SUMMARY OF THE INVENTION
[0014] In view of the above-listed disadvantages with the prior
art, it is an object of the present invention to provide an airway
device that is capable of being introduced without the necessity of
a laryngoscope.
[0015] It is another object of the present invention to provide an
airway device that can be inserted into either the trachea or the
esophagus.
[0016] It is a further object of the present invention to provide
an airway device that can allow the operator to determine the
placement of the device without the need to auscultate or use a
Toomey syringe.
[0017] It is a further object of the present invention to provide
an airway device that allows the operator to monitor the position
of the airway as it is being used.
[0018] These and other advantages can be accomplished by providing
an airway device having two lumens and a visualization device for
allowing internal visualization of the intubation procedure and
monitoring of the placement.
[0019] The airway device of the present invention comprises two
lumens allowing ventilation either laterally or through the distal
end (furthest from the user). The airway device further comprises a
visualization device mounted such that it gathers images along a
lateral portion of the device. The visualization device preferably
is a camera, such as a CMOS or CCD.
[0020] Illumination devices may also be incorporated into the
airway to assist the visualization device. Examples of illumination
devices include light emitting diodes (LEDs) and infrared
lights.
[0021] Dual lumen airway devices typically include two lumens that
terminate in a common distal end. One lumen is open at the distal
end, whereas the other lumen vents laterally and has no exit ports
immediately near the distal end. Accordingly, in the
laterally-venting lumen, there is a significant amount of unused
space between the distal end and the distalmost lateral opening.

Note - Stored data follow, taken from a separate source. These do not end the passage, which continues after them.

/-- A matrix push, or a follow-on's (R185, R192). -/
def State.planMatrix (s : State) (c : Core) (w : W32) (a b : W64) (i : Instr) : Except (Nat × W64) Plan :=
  match c.shapeFor 1 w with
  | .error x => .error x
  | .ok sh =>
    match c.tilePlan sh a i with
    | .error x => .error x
    | .ok p =>
      let members : NSet := match gangGroup i, c.slice with | some g, some sk => (s.slice sk).group g | _, _ => []
      match gangGroup i with
      | some g => if members.has c.slcore then go p sh members else .error (0x3B, BitVec.ofNat 64 g)
      | none => go p sh []
where
  go (p : TilePlan) (sh : W64) (members : NSet) : Except (Nat × W64) Plan :=
    let ids := members.map fun m => (m, match c.slice.bind fun sk => s.sliceCoreKey sk m with | some ck => (s.core ck).thread | none => 0)
    .ok {
      r := 1, tr := c.trOf i, claim := p.claim.map fun x => (a.fld 0 2, x.2)
      e := { word := w, capa := a, capb := b, shape := sh, reads := p.reads, writes := p.writes, lqClaim := p.claim
             gang := { members := members, ids := ids } } }

/-- A copy push with its follow-on (R109 step 3, R203). -/
def State.planCopy (s : State) (c : Core) (w w2 : W32) (a b : W64) (i : Instr) : Except (Nat × W64) Plan :=
  let fo := w.fld 20 1 == 1
  let bad (c : EncCause) : Except (Nat × W64) Plan := .error (c.code, w2.setWidth 64)
  let allowed (op : Nat) : Bool := 0x01 ≤ op && op ≤ 0x06
  let copy (f : Option Entry) (tr : Option (Fin 8 × Bool)) : Except (Nat × W64) Plan :=
    match copyChecked a b i with
    | .error x => .error x
    | .ok p =>
      let group : NSet := match i, c.slice with | .cmst _ _ _ _, some sk => (s.slice sk).group (a.fld 24 6) | _, _ => []
      .ok { r := 2, follow := f, tr := tr, e := { word := w, capa := a, capb := b, reads := p.reads, writes := p.writes, group := group } }
  if !fo then copy none none
  else
    match decodeMatrix w2 with
    | .error x => bad x
    | .ok j =>
      if !allowed (w2.fld 27 5) then bad .followWord
      else
        match s.planMatrix c w2 (BitVec.ofNat 64 (4 * w.fld 0 20)) 0 j with
        | .error x => .error x
        | .ok p => copy (some { p.e with held := true }) p.tr

/-- The descriptor that a vportd push reads from the own scratchpad, where its address is in place, as a load of the access core
(R162, log entry 102). -/
def State.portDesc (s : State) (p : Nat) (a : W64) : Res (Except (Nat × W64) (List W64)) :=
  if a.toNat % 64 ≠ 0 || 0x2E7FC0 ≤ a.toNat then .ok (.error (0x85, BitVec.ofNat 64 p)) s
  else
    let pg := padPage s.cur a.toNat
    if s.onItsWay pg.pa 64 then .stop s
    else (if s.me.rfences.isEmpty then s.loadFrom a pg 64 else s.loadMiss a pg 64).then_ fun bs s => .ok (.ok (wordsOf bs)) s

/-- What is checked of a push before its ring checks: a plan, or a cause with its value. -/
def State.planPush (s : State) (e : BitVec 2) (a b : W64) (w1 w2 : W32) : Res (Except (Nat × W64) Plan) :=
  let c := s.me
  if e = 1 then
    match decodeVector w1 with
    | .error x => .ok (.error (x.code, w1.setWidth 64)) s
    | .ok (.vportd d sh) =>
      match c.shapeFor 0 w1 with
      | .error x => .ok (.error x) s
      | .ok _ => (s.portDesc d.toNat a).then_ fun r s =>
        match r with
        | .error x => .ok (.error x) s
        | .ok ws => .ok (s.me.planVector w1 a b ws (.vportd d sh)) s
    | .ok i => .ok (c.planVector w1 a b [] i) s
  else if e = 2 then
    match decodeMatrix w1 with
    | .error x => .ok (.error (x.code, w1.setWidth 64)) s
    | .ok i => .ok (s.planMatrix c w1 a b i) s
  else
    match decodeCopy w1 with
    | .error x => .ok (.error (x.code, w1.setWidth 64)) s
    | .ok i => .ok (s.planCopy c w1 w2 a b i) s

/-- A plan with the tokens, the tile-start marker and the numbers of its entries (R143, R144). -/
def Plan.marked (p : Plan) (w k : BitVec 6) (t : BitVec 1) (seq : W64) : Plan :=
  { p with
    e := { p.e with waitk := w, raisek := k, tsm := t == 1, seq := seq }
    follow := p.follow.map fun f => { f with tsm := t == 1, seq := seq + 1 } }

/-- Writes the entries of an accepted push, and completes it. -/
def State.commitPush (s : State) (p : Plan) (next : W64) : State :=
  let s := s.setMe { (s.me.planned p).countTokens p.r p.e with seq := s.me.seq + (if p.follow.isSome then 2 else 1), pushHeld := none }
  let s := s.pushEntry p.r p.e
  (match p.follow with | some f => s.pushEntry 1 f | none => s).finishAt next

/-- Enters an accepted push, or stalls where a ring is full, with its checks passed (R145, R301); a stop of the slice takes it there. A
push that stalled enters with the membership that its checks found: that of R24 at the entry's write is not said, and this is the model's
choice (log entry 104). -/
def State.enterPush (s : State) (p : Plan) (next : W64) : State :=
  if (s.ring p.r).full || (p.follow.isSome && (s.ring 1).full) then
    (if s.stopAsked then s.stopCore 2 else s.setMe { s.me with pushHeld := some (p, next) })
  else s.commitPush p next

/-- A load-queue claim counted from where the queue's claims stand now. -/
def Core.claimed (c : Core) (p : Plan) : Plan :=
  match p.claim with
  | none => p
  | some (q, n) =>
    let first := c.lq[Fin.ofNat 4 q].claimed
    let at_ (x : Port) : Port := { x with first := first }
    { p with port := p.port.map fun x => (x.1, at_ x.2), e := { p.e with lqClaim := some (first, n), walk := p.e.walk.map at_ } }

/-- A stalled push tries its ring again: it is neither fetched nor checked another time (R301). A reset of its ring meanwhile took back
the claims of the entries in front of it. -/
def State.retryPush (s : State) (p : Plan) (next : W64) : State := s.enterPush (s.me.claimed p) next

/-- The push of an engine instruction: e is the engine code of the prefix, w and k its tokens, t the tile-start marker, a and b
the captured registers, w1 and w2 the engine word and the follow-on word. -/
def execEnqueuePrefix (e : BitVec 2) (w k : BitVec 6) (t : BitVec 1) (a b : BitVec 5) (w1 w2 : W32) (s : State) : Out :=
  let fo := e == 3 && w1.fld 20 1 == 1
  let next := s.pc + (if e = 0 then 4 else if fo then 12 else 8)
  .next <|
    if e = 0 then s.trap 0x04 (((encode (.enqueuePrefix e w k t a b 0 0)).headD 0).setWidth 64)
    else
      (s.planPush e (s.reg a) (s.reg b) w1 w2).run fun r s =>
        match r with
        | .error (c, v) => s.trap c v
        | .ok p =>
          match ringOverlap (p.e.reads ++ p.e.writes ++ (match p.follow with | some f => f.reads | none => [])) with
          | some x => s.trap 0x82 (BitVec.ofNat 64 x)
          | none =>
            let tok := s.me.token w.toNat
            if w ≠ 0 && tok.value.toNat + tok.praise < tok.pwait + 1 then s.trap 0x80 (w.setWidth 64)
            else s.enterPush (p.marked w k t s.me.seq) next

end Sys2Proof.Machine
end

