/-- fence.r: only accesses that touch its range are ordered, and only lines of the range are dropped: a line that stands in the
data cache now is not used for an input address of the range any more. -/
def execFenceR (a b : BitVec 5) (g sc : BitVec 3) (s : State) : Out :=
  s.guarded g fun s =>
    let lo := (s.reg a).toNat
    let hi := min (lo + (s.reg b).toNat) (2 ^ 48)
    if (s.reg b).toNat = 0 then s.finish
    else if s.leftIn lo hi then s
    else ((s.setMe { s.me with rfences := (lo, hi, s.me.fills) :: s.me.rfences }).fenceHalves sc.toNat lo hi).finish

end Sys2Proof.Machine
end

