/-- 4,096 requests of a package are outstanding to one of a list of switches that it sends to (R281): an allocation or a free waits. -/
def State.switchFull (s : State) (node : Nat) (sws : List Nat) : Bool :=
  sws.any fun sw => !(s.pkg node).failedSw.has sw && s.portFullOf node (swPa sw 0)

/-- Asks a list of switches to take part (status 3 where one does not answer). -/
def State.askSwitches (s : State) (node : Nat) : List Nat → Bool × State
  | [] => (true, s)
  | sw :: t =>
    match s.switchOp node sw with
    | (r, s) => if r.answered then s.askSwitches node t else (false, s)

/-- The function and node of the acting core's allocations. -/
def State.myFunc (s : State) : Nat := (s.party s.cur).func

/-- Takes space on a switch; the bytes of a new allocation read as zero, in the data caches too. -/
def State.takeSpace (s : State) (holder : Nat × Nat × Nat) (x : Nat × Nat × Nat) : State :=
  let w := s.switch x.1
  let s := s.putSwitch x.1 { w with used := { lo := x.2.1, hi := x.2.1 + x.2.2, holders := [holder] } :: w.used }
  let lo := swPa x.1 x.2.1
  let hi := lo + x.2.2
  { s with
    mem := s.mem.zero lo hi
    cores := s.cores.mapVals fun c => c.dropLines lo hi
    poison := s.poison.cut lo hi
    stamps := s.stamps.filter fun e => e.1 < lo || hi ≤ e.1 }

/-- The entry that a request of so many bytes asks for, without its addresses. -/
def wantedEntry (len : Nat) (b : W64) : SatEntry :=
  { state := 1, place := b.fld 0 2, rd := b.fld 2 1, wr := b.fld 3 1, vbase := 0, len := len, swa := b.fld 4 5, swb := b.fld 9 5
    offa := 0, offb := 0 }

/-- An allocation of bytes on a switch would take a function's USED above its LIMIT (status 2). -/
def State.aboveLimit (s : State) (node func : Nat) (c : Nat × Nat × Nat) : Bool :=
  (s.word (quotaAddr node func c.1)).toNat < (s.word (quotaAddr node func c.1 + 8)).toNat + c.2.2

/-- A package reaches a switch for a function's allocations (status 3). -/
def State.switchServes (s : State) (node func sw : Nat) : Bool :=
  !((s.pkg node).failedSw.has sw || (s.pkg node).ready.fld (18 + sw) 1 == 0 || (s.pkgs.any fun q => q.2.readmits.has (sw * 256 + node)) ||
    (match s.sliceOfFunc node func with | some sk => s.fabricBarred sk | none => false))

/-- The status with which an allocation fails before any switch is asked. -/
def State.allocStatus (s : State) (node func : Nat) (x : SatEntry) : Option W64 :=
  if (List.range 256).all fun e => !s.satFree node func e then some 1
  else if x.spaces.any (s.aboveLimit node func) then some 2
  else if x.spaces.any fun c => !s.switchServes node func c.1 then some 3
  else none

/-- The allocation of a valid request that no status forbids: the switches are asked; the status or VBASE. -/
def State.allocate (s : State) (node func : Nat) (x : SatEntry) : W64 × State :=
    let len := x.len
    let free := (List.range 256).filter (s.satFree node func)
    let (answered, s) := s.askSwitches node (x.spaces.map (·.1))
    if !answered then (3, s)
    else
      let (oa, s1) := s.pickOffset (if x.place = 1 then List.range 18 else [x.swa]) (if x.place = 1 then stripe len else len)
      let (ob, s1) := if x.place = 2 then s1.pickOffset [x.swb] len else (some 0, s1)
      match oa, ob, s.freeWindow node func len with
      | none, _, _ => (4, s)
      | _, none, _ => (4, s)
      | _, _, none => (5, s)
      | some oa, some ob, some v =>
        let x := { x with vbase := v, offa := oa, offb := ob }
        let (k, s) := s1.pickNat
        let s := s.putSat node func (free.getD (k % free.length) 0) x.words
        let s := x.spaces.foldl (fun s c => (s.charge node func c.1 (· + c.2.2)).takeSpace (node, func, v) c) s
        (BitVec.ofNat 64 v, s)

/-- swalloc (R250); it waits for room among the requests to its switches (R281). -/
def execSwalloc (d a b : BitVec 5) (g : BitVec 3) (s : State) : Out :=
  s.guarded g fun s =>
    let len := (s.reg a).toNat
    let bb := s.reg b
    let x := wantedEntry len bb
    if badRequest len bb then s.trap 0xB7 (s.reg a)
    else match s.allocStatus s.node s.myFunc x with
      | some v => (s.setReg d v).finish
      | none =>
        if s.switchFull s.node (x.spaces.map (·.1)) then s
        else
          let (v, s) := s.allocate s.node s.myFunc x
          (s.setReg d v).finish

/-- Every cldr.sw that waits on a context within a range of a switch is answered with a STATE. -/
def State.answerWaiters (s : State) (sw lo hi state : Nat) : State :=
  ((s.switch sw).ctxs.filter fun x => lo ≤ x.1 && x.1 < hi).foldl (fun s x =>
    let c := x.2
    let w := s.switch sw
    let missing := (List.range c.m).filter fun i => (c.parts.get? i).isNone
    let w := { w with
      answers := c.waiters.foldl (fun t ck => Tab.put t ck (redAnswer state c.round missing [])) w.answers
      ctxs := w.ctxs.put x.1 { c with waiters := [] } }
    c.waiters.foldl (fun s ck => s.wake (.ring ck 2)) (s.putSwitch sw w)) s

/-- A holder of space on a switch from an offset on still has the entry: one of its function's table that is not free, with its
address and that space. -/
def State.holds (s : State) (h : Nat × Nat × Nat) (sw lo : Nat) : Bool :=
  (List.range 256).any fun e =>
    let x := s.satEntry h.1 h.2.1 e
    !s.satFree h.1 h.2.1 e && x.vbase == h.2.2 && x.spaces.any fun c => c.1 == sw && c.2.1 == lo

/-- The holders of a space without one of them: the entry itself, or the one that it was moved from with its slice, which has its
function and address and holds the space no longer (R325). -/
def State.dropHolder (s : State) (l : List (Nat × Nat × Nat)) (h : Nat × Nat × Nat) (sw lo : Nat) : List (Nat × Nat × Nat) :=
  if l.contains h then l.erase h
  else match l.find? fun k => k.2 == h.2 && !s.holds k sw lo with
    | some k => l.erase k
    | none => l

/-- A holder lets go of the space of an entry on a switch; space that nobody holds is released, and its contexts go. -/
def State.leaveSpace (s : State) (holder : Nat × Nat × Nat) (x : Nat × Nat × Nat) : State :=
  let w := s.switch x.1
  let used := w.used.map fun (u : SwSpace) => if u.lo = x.2.1 then { u with holders := s.dropHolder u.holders holder x.1 x.2.1 } else u
  let gone := used.filter fun (u : SwSpace) => u.holders.isEmpty
  s.putSwitch x.1 { w with
    used := used.filter fun (u : SwSpace) => !u.holders.isEmpty
    ctxs := w.ctxs.filter fun c => !(gone.any fun (u : SwSpace) => u.lo ≤ c.1 && c.1 < u.hi) }

/-- Asks the switch of each space to release it; what comes back are the spaces whose switch did. -/
def State.askEach (s : State) (node : Nat) : List (Nat × Nat × Nat) → List (Nat × Nat × Nat) × State
  | [] => ([], s)
  | c :: t =>
    let (r, s) := s.switchOp node c.1
    let (done, s) := s.askEach node t
    (if r.performed then c :: done else done, s)

/-- Frees entry e of a function's table (R251, R294), with the spaces whose switches release them. -/
def State.freeEntry (s : State) (node func e : Nat) : State :=
  let x := s.satEntry node func e
  let (done, s) := s.askEach node x.spaces
  let m := satBlock node func + 0x2000 + e / 8
  let att := leNat (s.bytes m 1)
  let attached := bit att (e % 8)
  let s := s.putSat node func e [0, 0, 0, 0]
  let s := if attached then s.setBytes m (leBytes 1 (att - 2 ^ (e % 8))) else s
  let s := if x.place = 0 && x.state ≠ 3 then s.answerWaiters x.swa x.offa (x.offa + x.len) 2 else s
  let s := if attached then s else x.spaces.foldl (fun s c => s.charge node func c.1 (· - c.2.2)) s
  done.foldl (fun s c => s.leaveSpace (node, func, x.vbase) c) s

/-- A core acts for a slice, or runs nothing and stands in its quads: its translation cache is the slice's. -/
def State.coreOf (s : State) (sk ck : Nat) (c : Core) : Bool :=
  c.slice == some sk || (c.slice.isNone && ckNode ck == skNode sk && !isFirmware ck && bit (s.sliceQuads sk) (ckCore ck / 4))

/-- An access of a slice that translated through an entry is still to be performed (R251). -/
def State.entryUsed (s : State) (sk : Nat) (x : SatEntry) : Bool :=
  s.cores.any fun c => s.coreOf sk c.1 c.2 && (s.unperformed c.1).any fun va => x.vbase ≤ va && va < x.vbase + x.len

/-- A core's request that its slice's share of the fabric bars is recorded as one that fails on the way (R44, log entry 57). -/
def State.barredTrap (s : State) (sw : Nat) (va : W64) : State :=
  (s.record s.node { s.coreRec s.cur 0xA7 6 with kind := 3, addr := BitVec.ofNat 64 (swPa sw 0), peer := 0xA0 + sw }).trap 0x60 va

/-- swfree (R251). While the package rejoins, its requests to the switches are refused, with the trap of an error response (R285,
R304), and so are those of a slice that the fabric's ports are barred to (R44). It waits for room among the requests to its switches (R281). -/
def execSwfree (d a : BitVec 5) (g : BitVec 3) (s : State) : Out :=
  s.guarded g fun s =>
    let f := s.myFunc
    match (List.range 256).find? fun e => !s.satFree s.node f e && (s.satEntry s.node f e).vbase == (s.reg a).toNat with
    | none => (s.setReg d 6).finish
    | some e =>
      let x := s.satEntry s.node f e
      if (match s.me.slice with | some sk => s.entryUsed sk x | none => false) then s
      else if s.rejoins s.node then (s.switchOp s.node x.swa).2.trap 0x60 (s.reg a)
      else if s.portBarred s.cur then s.barredTrap x.swa (s.reg a)
      else if s.switchFull s.node (x.spaces.map (·.1)) then s
      else ((s.freeEntry s.node f e).setReg d 0).finish

/-- swquota (R252). -/
def execSwquota (d a : BitVec 5) (g : BitVec 3) (s : State) : Out :=
  s.guarded g fun s =>
    let v := (s.reg a).toNat
    let f := s.myFunc
    let give (x y : W64) : State := ((s.setReg d x).setReg (d + 1) y).finish
    if v < 18 then give (s.word (quotaAddr s.node f v)) (s.word (quotaAddr s.node f v + 8))
    else if 0xF00000000000 ≤ v && v < 2 ^ 48 then
      match (List.range 256).find? fun e =>
          let x := s.satEntry s.node f e
          x.state ≠ 0 && x.vbase ≤ v && v < x.vbase + x.len with
      | none => give 0 0
      | some e => give (s.satWord s.node f e 0) (s.satWord s.node f e 1)
    else s.trap 0xB7 (s.reg a)

end Sys2Proof.Machine
end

The present invention takes advantage of that unused space to place
visualization and/or illumination components. The result is that
there may be little to no increase in the overall delivery profile
of the airway device.
[0022] The visualization device may transmit signals through a wire
or using wireless technology. Signals are received by an imaging
device, such as a monitor, where the image may be observed by the
operator or other individual.
[0023] Observation of the imaging device may allow the user to
determine whether the airway device is placed in the esophagus or
in the trachea as the airway device is inserted into the patient.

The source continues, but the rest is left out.